Сидела христианка. Я устал резать эту воду. После обеда точно такой же разговор с книгопродавцем из библейской лавки. Устал. Потом Андреев. Пошел к Гроту. Что за каша в голове. Даже нет понятия о различии между ясными и неясными мыслями. Мне стыдно, что я говорил. Дома Рахманов, Хохлов, Бутурлин. Хохлов покидает техническое училище, дом и идет в деревню. Жутко, знаю, что не выйдет то, чего он жаждет, но стремление к чистоте, отречение — хороши и должны принести плоды. Бутурлин путается в своей личной жизни. Спал дурно.
23 марта. Спасское у Урусова. Спал прекрасно, встал в 9, поговорил с Урусовым, записал и пойду гулять до обеда. Писать не могу.

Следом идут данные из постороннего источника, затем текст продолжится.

/-- R173: the parked task watches its first counter that is not met, from index k on; none unmet: it is ready. A counter whose home holds the
read (R62, R74) is read when the home goes on. Log entry 34. -/
def State.watchTask (s : State) (p : Parked) (n k : Nat) : State :=
  match n with
  | 0 => s.readyTask p
  | m + 1 =>
    let c := p.task.ctr k
    match s.locate p.task.ctx (vaOf c.1) 8 .load with
    | none => s.watchTask p m (k + 1)
    | some (h, ia) =>
      if s.ctrHeld h ia then s.setCtr p k
      else if (s.homeWord h ia).toNat ≥ c.2.2 then s.watchTask p m (k + 1)
      else
        let s := s.setCtr p k
        { s with watches := s.watches ++ [⟨iaKey h ia, .task p.task.ctx p.task.serial k, false⟩] }

/-- Parked tasks without a watch, which wait for room or for a home, are tried again from the counter they are at (R62, R173). -/
def State.retryParked (s : State) (mine : Parked → Bool) : State :=
  let idle := s.ctxs.flatMap fun c => c.parked.filter fun p => mine p && !s.watches.any fun x => match x.who with
    | .task i n _ => i == c.id && n == p.task.serial
    | _ => false
  idle.foldl (fun s p => s.watchTask p (p.task.ctrs.length - p.ctr) p.ctr) s

/-- Parked tasks that wait for room in a package (R173). -/
def State.retryReady (s : State) (pkg : Nat) : State := s.retryParked fun p => p.core.pkg == pkg && p.ctr == p.task.ctrs.length

/-- Parked tasks whose counter's home held the read (R62, R74). -/
def State.retryHeld (s : State) : State := s.retryParked fun p => decide (p.ctr < p.task.ctrs.length)

/-- R173: a counter has been incremented: the tasks that watch it are evaluated again. Log entry 34. -/
def State.wakeTasks (s : State) (key : Nat) : State :=
  let due := s.watches.filter fun x => x.key == key && (match x.who with | .task _ _ _ => true | _ => false)
  let s := { s with watches := s.watches.filter fun x => !due.contains x }
  due.foldl (fun s x => match x.who with
    | .task ctx n k => (match s.ctx? ctx with
        | some c => (match c.parked.find? fun p => p.task.serial == n with
            | some p => s.watchTask p (p.task.ctrs.length - k) k
            | none => s)
        | none => s)
    | _ => s) s

/-! ## At a home -/

/-- R49, R53, R56, R73: what a home finds for a context's access to an IA. -/
def State.homeFind (s : State) (ctx : Nat) (h : HomeId) (ia : Nat) : Except HomeErr Entry :=
  if (match s.home? h with | some x => x.dead.contains ctx | none => false) then .error .ctxDead
  else match s.entry? h ia with
    | none => .error .mismatch
    | some e => if !e.serves ctx then .error .mismatch else if e.loc = 0 then .error .absent else .ok e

Все то же печальное запустение, та же фарисейская внешность, даже не внешность, а описание внешности, не имеющее ничего общего с действительностью, и потому заброшенная совсем действительность. 1-е, приходско-церковная школа. Ребята в деревне, пропасть ребят, все ребята без дела и грамоты. К попу не ходят — заставляет дрова пилить и плохо учит. 2-е. Девки на фабрике. «А замуж?» — «Ну ее — хомут-то натер шею». 3-е. Идут гуськом одиннадцать мужиков. «Куда ходили?» — «Гоняли к старшине об оброке, теперь гонят к становому». 4-е. Трактир великолепный. Подразумевается, что есть школы, народ платит подати. Соблюдаются браки и искореняется пьянство. Урусов губит себя объедением, вином и табаком. Поша уехал. Я спал, готовилась боль.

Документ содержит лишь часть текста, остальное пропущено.